::: SOURCE RECORDS
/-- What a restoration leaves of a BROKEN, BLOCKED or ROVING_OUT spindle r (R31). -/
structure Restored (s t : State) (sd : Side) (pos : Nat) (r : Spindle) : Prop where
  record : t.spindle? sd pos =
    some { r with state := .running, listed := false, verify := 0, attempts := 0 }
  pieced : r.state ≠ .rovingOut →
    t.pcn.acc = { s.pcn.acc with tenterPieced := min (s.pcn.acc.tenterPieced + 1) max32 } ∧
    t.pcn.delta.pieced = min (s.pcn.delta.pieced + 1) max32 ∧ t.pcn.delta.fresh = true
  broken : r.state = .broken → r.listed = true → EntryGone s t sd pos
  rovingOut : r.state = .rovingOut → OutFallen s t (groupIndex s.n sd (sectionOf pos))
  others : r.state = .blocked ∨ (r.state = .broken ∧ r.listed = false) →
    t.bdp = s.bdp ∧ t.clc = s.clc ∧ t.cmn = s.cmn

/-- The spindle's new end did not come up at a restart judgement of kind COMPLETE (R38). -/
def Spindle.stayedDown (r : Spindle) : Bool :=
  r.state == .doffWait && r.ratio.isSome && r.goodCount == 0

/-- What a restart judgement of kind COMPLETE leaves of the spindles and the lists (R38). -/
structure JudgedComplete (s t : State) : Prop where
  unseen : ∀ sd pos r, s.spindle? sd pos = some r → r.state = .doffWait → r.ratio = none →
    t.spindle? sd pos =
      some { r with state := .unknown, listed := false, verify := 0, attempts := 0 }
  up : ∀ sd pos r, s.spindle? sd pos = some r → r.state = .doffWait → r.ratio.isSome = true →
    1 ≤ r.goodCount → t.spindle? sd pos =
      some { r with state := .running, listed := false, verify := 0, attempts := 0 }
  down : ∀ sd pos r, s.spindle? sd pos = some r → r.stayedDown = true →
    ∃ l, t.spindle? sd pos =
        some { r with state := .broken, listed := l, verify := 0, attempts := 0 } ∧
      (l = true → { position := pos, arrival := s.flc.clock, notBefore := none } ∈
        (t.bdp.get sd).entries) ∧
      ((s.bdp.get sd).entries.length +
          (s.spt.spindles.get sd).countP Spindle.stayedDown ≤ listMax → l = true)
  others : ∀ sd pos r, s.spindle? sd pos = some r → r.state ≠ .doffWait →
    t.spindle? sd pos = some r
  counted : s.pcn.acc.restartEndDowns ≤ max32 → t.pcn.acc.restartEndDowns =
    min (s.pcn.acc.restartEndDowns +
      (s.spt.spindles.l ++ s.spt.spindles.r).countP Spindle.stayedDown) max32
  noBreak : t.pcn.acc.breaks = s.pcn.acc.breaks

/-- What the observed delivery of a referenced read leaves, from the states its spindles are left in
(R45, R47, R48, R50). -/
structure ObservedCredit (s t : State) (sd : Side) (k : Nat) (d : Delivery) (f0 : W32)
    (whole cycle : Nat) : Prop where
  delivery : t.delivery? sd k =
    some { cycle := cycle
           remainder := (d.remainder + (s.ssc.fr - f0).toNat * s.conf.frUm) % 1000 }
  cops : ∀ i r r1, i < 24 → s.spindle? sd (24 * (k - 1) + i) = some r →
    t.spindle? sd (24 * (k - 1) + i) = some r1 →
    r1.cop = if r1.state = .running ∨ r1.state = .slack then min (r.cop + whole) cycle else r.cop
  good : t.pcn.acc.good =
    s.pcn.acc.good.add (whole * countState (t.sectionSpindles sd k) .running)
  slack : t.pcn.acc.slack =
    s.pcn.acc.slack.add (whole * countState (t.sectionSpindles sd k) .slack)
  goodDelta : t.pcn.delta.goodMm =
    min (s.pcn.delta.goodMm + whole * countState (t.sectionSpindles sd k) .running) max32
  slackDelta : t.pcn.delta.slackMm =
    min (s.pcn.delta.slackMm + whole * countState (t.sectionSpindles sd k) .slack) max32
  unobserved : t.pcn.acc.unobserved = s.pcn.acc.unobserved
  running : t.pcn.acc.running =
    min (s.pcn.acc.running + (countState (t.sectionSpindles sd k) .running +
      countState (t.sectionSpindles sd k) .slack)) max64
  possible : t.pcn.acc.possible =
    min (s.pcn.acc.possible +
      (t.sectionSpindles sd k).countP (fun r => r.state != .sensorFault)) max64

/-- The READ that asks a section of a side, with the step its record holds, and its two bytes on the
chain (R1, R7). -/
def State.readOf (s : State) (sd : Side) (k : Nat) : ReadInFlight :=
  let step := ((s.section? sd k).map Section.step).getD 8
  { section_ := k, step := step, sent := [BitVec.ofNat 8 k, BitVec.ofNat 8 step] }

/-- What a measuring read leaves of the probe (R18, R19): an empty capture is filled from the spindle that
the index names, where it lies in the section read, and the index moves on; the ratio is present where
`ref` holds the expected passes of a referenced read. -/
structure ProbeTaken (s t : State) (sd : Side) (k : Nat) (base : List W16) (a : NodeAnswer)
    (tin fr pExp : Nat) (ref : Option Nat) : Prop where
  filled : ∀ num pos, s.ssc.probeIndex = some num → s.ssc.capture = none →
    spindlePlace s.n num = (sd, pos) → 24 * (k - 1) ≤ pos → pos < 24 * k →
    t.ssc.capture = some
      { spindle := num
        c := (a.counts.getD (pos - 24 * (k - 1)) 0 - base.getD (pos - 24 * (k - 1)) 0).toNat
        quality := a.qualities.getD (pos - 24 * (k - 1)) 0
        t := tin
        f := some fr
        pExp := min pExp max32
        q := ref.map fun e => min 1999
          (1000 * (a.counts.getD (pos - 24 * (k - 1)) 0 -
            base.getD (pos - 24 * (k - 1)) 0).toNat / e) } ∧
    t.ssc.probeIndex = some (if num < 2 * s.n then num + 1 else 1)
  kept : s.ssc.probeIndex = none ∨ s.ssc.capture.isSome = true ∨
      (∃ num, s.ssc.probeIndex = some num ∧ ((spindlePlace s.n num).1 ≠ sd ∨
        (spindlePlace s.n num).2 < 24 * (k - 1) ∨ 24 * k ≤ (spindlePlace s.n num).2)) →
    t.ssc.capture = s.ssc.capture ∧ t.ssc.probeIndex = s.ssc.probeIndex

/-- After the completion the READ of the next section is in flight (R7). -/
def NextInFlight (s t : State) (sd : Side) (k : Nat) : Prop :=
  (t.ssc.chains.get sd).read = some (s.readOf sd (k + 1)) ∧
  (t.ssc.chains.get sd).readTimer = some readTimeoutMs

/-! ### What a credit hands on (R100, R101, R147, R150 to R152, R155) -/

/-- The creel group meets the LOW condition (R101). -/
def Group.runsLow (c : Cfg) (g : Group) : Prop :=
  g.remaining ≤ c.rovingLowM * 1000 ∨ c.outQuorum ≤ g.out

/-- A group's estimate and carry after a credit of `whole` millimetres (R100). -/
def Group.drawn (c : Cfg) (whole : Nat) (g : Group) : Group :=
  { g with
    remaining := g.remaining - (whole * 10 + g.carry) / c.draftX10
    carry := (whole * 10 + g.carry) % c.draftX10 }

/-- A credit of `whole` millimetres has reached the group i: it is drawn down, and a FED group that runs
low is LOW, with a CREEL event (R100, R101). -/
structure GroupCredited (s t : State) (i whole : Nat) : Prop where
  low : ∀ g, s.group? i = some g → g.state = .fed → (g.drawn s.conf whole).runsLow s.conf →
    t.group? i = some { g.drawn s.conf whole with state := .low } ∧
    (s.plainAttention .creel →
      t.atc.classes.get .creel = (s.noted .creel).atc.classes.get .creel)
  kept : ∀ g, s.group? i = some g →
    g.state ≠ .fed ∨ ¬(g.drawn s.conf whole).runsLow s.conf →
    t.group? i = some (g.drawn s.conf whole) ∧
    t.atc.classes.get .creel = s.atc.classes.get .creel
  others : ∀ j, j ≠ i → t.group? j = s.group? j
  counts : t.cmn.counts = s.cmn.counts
::::::
- **BRIEF**
Quote all of the entries verbatim.

- **WRITTEN SOLUTION**
/-- What a restoration leaves of a BROKEN, BLOCKED or ROVING_OUT spindle r (R31). -/
structure Restored (s t : State) (sd : Side) (pos : Nat) (r : Spindle) : Prop where
  record : t.spindle? sd pos =
    some { r with state := .running, listed := false, verify := 0, attempts := 0 }
  pieced : r.state ≠ .rovingOut →
    t.pcn.acc = { s.pcn.acc with tenterPieced := min (s.pcn.acc.tenterPieced + 1) max32 } ∧
    t.pcn.delta.pieced = min (s.pcn.delta.pieced + 1) max32 ∧ t.pcn.delta.fresh = true
  broken : r.state = .broken → r.listed = true → EntryGone s t sd pos
  rovingOut : r.state = .rovingOut → OutFallen s t (groupIndex s.n sd (sectionOf pos))
  others : r.state = .blocked ∨ (r.state = .broken ∧ r.listed = false) →
    t.bdp = s.bdp ∧ t.clc = s.clc ∧ t.cmn = s.cmn

/-- The spindle's new end did not come up at a restart judgement of kind COMPLETE (R38). -/
def Spindle.stayedDown (r : Spindle) : Bool :=
  r.state == .doffWait && r.ratio.isSome && r.goodCount == 0

/-- What a restart judgement of kind COMPLETE leaves of the spindles and the lists (R38). -/
structure JudgedComplete (s t : State) : Prop where
  unseen : ∀ sd pos r, s.spindle? sd pos = some r → r.state = .doffWait → r.ratio = none →
    t.spindle? sd pos =
      some { r with state := .unknown, listed := false, verify := 0, attempts := 0 }
  up : ∀ sd pos r, s.spindle? sd pos = some r → r.state = .doffWait → r.ratio.isSome = true →
    1 ≤ r.goodCount → t.spindle? sd pos =
      some { r with state := .running, listed := false, verify := 0, attempts := 0 }
  down : ∀ sd pos r, s.spindle? sd pos = some r → r.stayedDown = true →
    ∃ l, t.spindle? sd pos =
        some { r with state := .broken, listed := l, verify := 0, attempts := 0 } ∧
      (l = true → { position := pos, arrival := s.flc.clock, notBefore := none } ∈
        (t.bdp.get sd).entries) ∧
      ((s.bdp.get sd).entries.length +
          (s.spt.spindles.get sd).countP Spindle.stayedDown ≤ listMax → l = true)
  others : ∀ sd pos r, s.spindle? sd pos = some r → r.state ≠ .doffWait →
    t.spindle? sd pos = some r
  counted : s.pcn.acc.restartEndDowns ≤ max32 → t.pcn.acc.restartEndDowns =
    min (s.pcn.acc.restartEndDowns +
      (s.spt.spindles.l ++ s.spt.spindles.r).countP Spindle.stayedDown) max32
  noBreak : t.pcn.acc.breaks = s.pcn.acc.breaks

/-- What the observed delivery of a referenced read leaves, from the states its spindles are left in
(R45, R47, R48, R50). -/
structure ObservedCredit (s t : State) (sd : Side) (k : Nat) (d : Delivery) (f0 : W32)
    (whole cycle : Nat) : Prop where
  delivery : t.delivery? sd k =
    some { cycle := cycle
           remainder := (d.remainder + (s.ssc.fr - f0).toNat * s.conf.frUm) % 1000 }
  cops : ∀ i r r1, i < 24 → s.spindle? sd (24 * (k - 1) + i) = some r →
    t.spindle? sd (24 * (k - 1) + i) = some r1 →
    r1.cop = if r1.state = .running ∨ r1.state = .slack then min (r.cop + whole) cycle else r.cop
  good : t.pcn.acc.good =
    s.pcn.acc.good.add (whole * countState (t.sectionSpindles sd k) .running)
  slack : t.pcn.acc.slack =
    s.pcn.acc.slack.add (whole * countState (t.sectionSpindles sd k) .slack)
  goodDelta : t.pcn.delta.goodMm =
    min (s.pcn.delta.goodMm + whole * countState (t.sectionSpindles sd k) .running) max32
  slackDelta : t.pcn.delta.slackMm =
    min (s.pcn.delta.slackMm + whole * countState (t.sectionSpindles sd k) .slack) max32
  unobserved : t.pcn.acc.unobserved = s.pcn.acc.unobserved
  running : t.pcn.acc.running =
    min (s.pcn.acc.running + (countState (t.sectionSpindles sd k) .running +
      countState (t.sectionSpindles sd k) .slack)) max64
  possible : t.pcn.acc.possible =
    min (s.pcn.acc.possible +
      (t.sectionSpindles sd k).countP (fun r => r.state != .sensorFault)) max64

/-- The READ that asks a section of a side, with the step its record holds, and its two bytes on the
chain (R1, R7). -/
def State.readOf (s : State) (sd : Side) (k : Nat) : ReadInFlight :=
  let step := ((s.section? sd k).map Section.step).getD 8
  { section_ := k, step := step, sent := [BitVec.ofNat 8 k, BitVec.ofNat 8 step] }

/-- What a measuring read leaves of the probe (R18, R19): an empty capture is filled from the spindle that
the index names, where it lies in the section read, and the index moves on; the ratio is present where
`ref` holds the expected passes of a referenced read. -/
structure ProbeTaken (s t : State) (sd : Side) (k : Nat) (base : List W16) (a : NodeAnswer)
    (tin fr pExp : Nat) (ref : Option Nat) : Prop where
  filled : ∀ num pos, s.ssc.probeIndex = some num → s.ssc.capture = none →
    spindlePlace s.n num = (sd, pos) → 24 * (k - 1) ≤ pos → pos < 24 * k →
    t.ssc.capture = some
      { spindle := num
        c := (a.counts.getD (pos - 24 * (k - 1)) 0 - base.getD (pos - 24 * (k - 1)) 0).toNat
        quality := a.qualities.getD (pos - 24 * (k - 1)) 0
        t := tin
        f := some fr
        pExp := min pExp max32
        q := ref.map fun e => min 1999
          (1000 * (a.counts.getD (pos - 24 * (k - 1)) 0 -
            base.getD (pos - 24 * (k - 1)) 0).toNat / e) } ∧
    t.ssc.probeIndex = some (if num < 2 * s.n then num + 1 else 1)
  kept : s.ssc.probeIndex = none ∨ s.ssc.capture.isSome = true ∨
      (∃ num, s.ssc.probeIndex = some num ∧ ((spindlePlace s.n num).1 ≠ sd ∨
        (spindlePlace s.n num).2 < 24 * (k - 1) ∨ 24 * k ≤ (spindlePlace s.n num).2)) →
    t.ssc.capture = s.ssc.capture ∧ t.ssc.probeIndex = s.ssc.probeIndex

/-- After the completion the READ of the next section is in flight (R7). -/
def NextInFlight (s t : State) (sd : Side) (k : Nat) : Prop :=
  (t.ssc.chains.get sd).read = some (s.readOf sd (k + 1)) ∧
  (t.ssc.chains.get sd).readTimer = some readTimeoutMs

/-! ### What a credit hands on (R100, R101, R147, R150 to R152, R155) -/

/-- The creel group meets the LOW condition (R101). -/
def Group.runsLow (c : Cfg) (g : Group) : Prop :=
  g.remaining ≤ c.rovingLowM * 1000 ∨ c.outQuorum ≤ g.out

/-- A group's estimate and carry after a credit of `whole` millimetres (R100). -/
def Group.drawn (c : Cfg) (whole : Nat) (g : Group) : Group :=
  { g with
    remaining := g.remaining - (whole * 10 + g.carry) / c.draftX10
    carry := (whole * 10 + g.carry) % c.draftX10 }

/-- A credit of `whole` millimetres has reached the group i: it is drawn down, and a FED group that runs
low is LOW, with a CREEL event (R100, R101). -/
structure GroupCredited (s t : State) (i whole : Nat) : Prop where
  low : ∀ g, s.group? i = some g → g.state = .fed → (g.drawn s.conf whole).runsLow s.conf →
    t.group? i = some { g.drawn s.conf whole with state := .low } ∧
    (s.plainAttention .creel →
      t.atc.classes.get .creel = (s.noted .creel).atc.classes.get .creel)
  kept : ∀ g, s.group? i = some g →
    g.state ≠ .fed ∨ ¬(g.drawn s.conf whole).runsLow s.conf →
    t.group? i = some (g.drawn s.conf whole) ∧
    t.atc.classes.get .creel = s.atc.classes.get .creel
  others : ∀ j, j ≠ i → t.group? j = s.group? j
  counts : t.cmn.counts = s.cmn.counts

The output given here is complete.